### INSTRUCTIONS FOR THE TASK
Please restate the data exactly, from the first line to the last.
Start of DATA FOR THIS TASK
-- ==== Sys2Proof/Syntax.lean ====
section
/-! DEFINITION. The commands: one constructor for each row of spec/opcode_table.json, with the row's operands. -/

namespace Sys2Proof

open Sys2Proof.Machine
End of DATA FOR THIS TASK
### RESPONSE BOX
-- ==== Sys2Proof/Syntax.lean ====
section
/-! DEFINITION. The commands: one constructor for each row of spec/opcode_table.json, with the row's operands. -/

namespace Sys2Proof

open Sys2Proof.Machine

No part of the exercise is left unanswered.